(Data entries)
----

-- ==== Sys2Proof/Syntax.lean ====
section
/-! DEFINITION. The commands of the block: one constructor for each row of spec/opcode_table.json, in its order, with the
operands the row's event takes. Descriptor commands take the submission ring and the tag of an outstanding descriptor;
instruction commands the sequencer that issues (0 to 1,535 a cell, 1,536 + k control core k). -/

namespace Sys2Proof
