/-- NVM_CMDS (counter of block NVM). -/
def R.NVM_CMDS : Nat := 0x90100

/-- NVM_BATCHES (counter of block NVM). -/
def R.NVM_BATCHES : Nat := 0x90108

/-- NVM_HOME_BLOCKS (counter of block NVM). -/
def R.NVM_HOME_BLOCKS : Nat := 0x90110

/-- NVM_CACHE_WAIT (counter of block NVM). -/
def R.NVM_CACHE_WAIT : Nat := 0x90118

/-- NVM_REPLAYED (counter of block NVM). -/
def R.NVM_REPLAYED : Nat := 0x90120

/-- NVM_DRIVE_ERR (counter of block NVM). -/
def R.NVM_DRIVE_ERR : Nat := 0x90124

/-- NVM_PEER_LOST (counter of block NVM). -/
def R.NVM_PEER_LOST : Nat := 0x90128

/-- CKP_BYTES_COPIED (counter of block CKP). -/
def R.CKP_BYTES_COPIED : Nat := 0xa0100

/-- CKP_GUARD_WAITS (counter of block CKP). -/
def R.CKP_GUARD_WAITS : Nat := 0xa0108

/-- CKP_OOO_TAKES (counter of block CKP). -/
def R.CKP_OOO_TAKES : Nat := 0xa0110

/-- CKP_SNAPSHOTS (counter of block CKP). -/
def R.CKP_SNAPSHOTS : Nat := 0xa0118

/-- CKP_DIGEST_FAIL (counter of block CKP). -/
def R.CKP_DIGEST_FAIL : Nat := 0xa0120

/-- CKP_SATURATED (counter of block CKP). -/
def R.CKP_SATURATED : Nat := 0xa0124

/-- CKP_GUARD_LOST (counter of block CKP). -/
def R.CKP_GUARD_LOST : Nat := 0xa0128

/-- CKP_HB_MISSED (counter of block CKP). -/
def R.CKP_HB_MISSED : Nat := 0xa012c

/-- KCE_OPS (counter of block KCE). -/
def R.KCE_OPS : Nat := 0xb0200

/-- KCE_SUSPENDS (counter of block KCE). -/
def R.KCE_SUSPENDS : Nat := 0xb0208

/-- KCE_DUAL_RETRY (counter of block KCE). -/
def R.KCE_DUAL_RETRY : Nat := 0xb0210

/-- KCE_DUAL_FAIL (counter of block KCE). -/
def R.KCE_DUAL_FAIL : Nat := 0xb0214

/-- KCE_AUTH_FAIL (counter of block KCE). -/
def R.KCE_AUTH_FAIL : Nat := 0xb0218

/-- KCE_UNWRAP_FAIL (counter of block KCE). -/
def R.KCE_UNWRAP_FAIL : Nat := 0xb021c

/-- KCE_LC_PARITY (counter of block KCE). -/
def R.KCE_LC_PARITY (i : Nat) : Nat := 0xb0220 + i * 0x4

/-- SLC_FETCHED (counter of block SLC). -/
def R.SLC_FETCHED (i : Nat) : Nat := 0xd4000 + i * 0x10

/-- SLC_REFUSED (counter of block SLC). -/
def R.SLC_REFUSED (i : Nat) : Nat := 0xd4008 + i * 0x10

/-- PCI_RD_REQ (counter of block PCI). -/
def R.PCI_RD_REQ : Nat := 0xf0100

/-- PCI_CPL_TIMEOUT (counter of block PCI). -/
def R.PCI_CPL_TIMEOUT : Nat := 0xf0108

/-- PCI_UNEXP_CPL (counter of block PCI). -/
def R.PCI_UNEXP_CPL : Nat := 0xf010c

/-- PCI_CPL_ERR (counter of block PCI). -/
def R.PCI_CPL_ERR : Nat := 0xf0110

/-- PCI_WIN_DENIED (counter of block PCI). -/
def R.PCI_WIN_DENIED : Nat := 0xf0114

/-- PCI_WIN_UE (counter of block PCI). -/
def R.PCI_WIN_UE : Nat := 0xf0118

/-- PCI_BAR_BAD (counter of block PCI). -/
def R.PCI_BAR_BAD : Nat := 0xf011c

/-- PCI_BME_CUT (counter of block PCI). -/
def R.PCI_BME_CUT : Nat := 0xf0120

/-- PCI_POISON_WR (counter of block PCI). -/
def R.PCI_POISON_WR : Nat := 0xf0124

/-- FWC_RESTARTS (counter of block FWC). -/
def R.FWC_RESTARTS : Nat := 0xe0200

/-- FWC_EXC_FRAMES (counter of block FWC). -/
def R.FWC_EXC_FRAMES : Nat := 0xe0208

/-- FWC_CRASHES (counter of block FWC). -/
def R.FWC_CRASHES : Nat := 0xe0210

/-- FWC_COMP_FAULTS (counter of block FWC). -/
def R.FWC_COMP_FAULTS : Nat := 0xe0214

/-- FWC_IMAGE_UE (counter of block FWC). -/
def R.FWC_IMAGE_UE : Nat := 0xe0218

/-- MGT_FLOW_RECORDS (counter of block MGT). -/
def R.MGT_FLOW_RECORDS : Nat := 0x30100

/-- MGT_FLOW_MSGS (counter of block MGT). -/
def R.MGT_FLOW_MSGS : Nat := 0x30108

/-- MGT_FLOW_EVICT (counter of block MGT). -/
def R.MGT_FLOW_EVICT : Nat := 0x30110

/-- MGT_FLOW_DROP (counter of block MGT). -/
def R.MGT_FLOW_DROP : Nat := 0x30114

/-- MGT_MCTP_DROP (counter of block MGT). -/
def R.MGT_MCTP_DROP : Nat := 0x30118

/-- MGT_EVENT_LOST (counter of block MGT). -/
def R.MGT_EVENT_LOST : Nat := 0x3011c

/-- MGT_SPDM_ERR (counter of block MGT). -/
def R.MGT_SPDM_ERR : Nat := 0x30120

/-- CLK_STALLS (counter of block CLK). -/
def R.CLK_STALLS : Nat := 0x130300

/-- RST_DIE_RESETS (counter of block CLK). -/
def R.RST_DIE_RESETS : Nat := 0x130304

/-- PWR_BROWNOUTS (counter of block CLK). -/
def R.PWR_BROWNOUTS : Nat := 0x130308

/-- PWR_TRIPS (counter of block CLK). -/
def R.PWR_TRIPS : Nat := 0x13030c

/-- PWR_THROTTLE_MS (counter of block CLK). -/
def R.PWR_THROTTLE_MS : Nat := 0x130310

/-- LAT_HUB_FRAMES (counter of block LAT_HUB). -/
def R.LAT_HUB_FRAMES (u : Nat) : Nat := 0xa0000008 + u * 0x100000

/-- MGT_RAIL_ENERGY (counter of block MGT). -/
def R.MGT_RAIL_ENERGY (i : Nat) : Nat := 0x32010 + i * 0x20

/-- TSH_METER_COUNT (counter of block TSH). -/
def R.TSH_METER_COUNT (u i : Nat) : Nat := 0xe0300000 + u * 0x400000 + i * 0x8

----

> What needs to be done:
Write the opening line of the data above and every line after it, exactly, stopping once you have written the line with "def R.KCE_OPS : Nat := 0xb0200".

> Answer area:
-- ==== Sys2Proof/Syntax.lean ====
section
/-! DEFINITION. The commands of the block: one constructor for each row of spec/opcode_table.json, in its order, with the
operands the row's event takes. Descriptor commands take the submission ring and the tag of an outstanding descriptor;
instruction commands the sequencer that issues (0 to 1,535 a cell, 1,536 + k control core k). -/

namespace Sys2Proof
/-- NVM_CMDS (counter of block NVM). -/
def R.NVM_CMDS : Nat := 0x90100

/-- NVM_BATCHES (counter of block NVM). -/
def R.NVM_BATCHES : Nat := 0x90108

/-- NVM_HOME_BLOCKS (counter of block NVM). -/
def R.NVM_HOME_BLOCKS : Nat := 0x90110

/-- NVM_CACHE_WAIT (counter of block NVM). -/
def R.NVM_CACHE_WAIT : Nat := 0x90118

/-- NVM_REPLAYED (counter of block NVM). -/
def R.NVM_REPLAYED : Nat := 0x90120

/-- NVM_DRIVE_ERR (counter of block NVM). -/
def R.NVM_DRIVE_ERR : Nat := 0x90124

/-- NVM_PEER_LOST (counter of block NVM). -/
def R.NVM_PEER_LOST : Nat := 0x90128

/-- CKP_BYTES_COPIED (counter of block CKP). -/
def R.CKP_BYTES_COPIED : Nat := 0xa0100

/-- CKP_GUARD_WAITS (counter of block CKP). -/
def R.CKP_GUARD_WAITS : Nat := 0xa0108

/-- CKP_OOO_TAKES (counter of block CKP). -/
def R.CKP_OOO_TAKES : Nat := 0xa0110

/-- CKP_SNAPSHOTS (counter of block CKP). -/
def R.CKP_SNAPSHOTS : Nat := 0xa0118

/-- CKP_DIGEST_FAIL (counter of block CKP). -/
def R.CKP_DIGEST_FAIL : Nat := 0xa0120

/-- CKP_SATURATED (counter of block CKP). -/
def R.CKP_SATURATED : Nat := 0xa0124

/-- CKP_GUARD_LOST (counter of block CKP). -/
def R.CKP_GUARD_LOST : Nat := 0xa0128

/-- CKP_HB_MISSED (counter of block CKP). -/
def R.CKP_HB_MISSED : Nat := 0xa012c

/-- KCE_OPS (counter of block KCE). -/
def R.KCE_OPS : Nat := 0xb0200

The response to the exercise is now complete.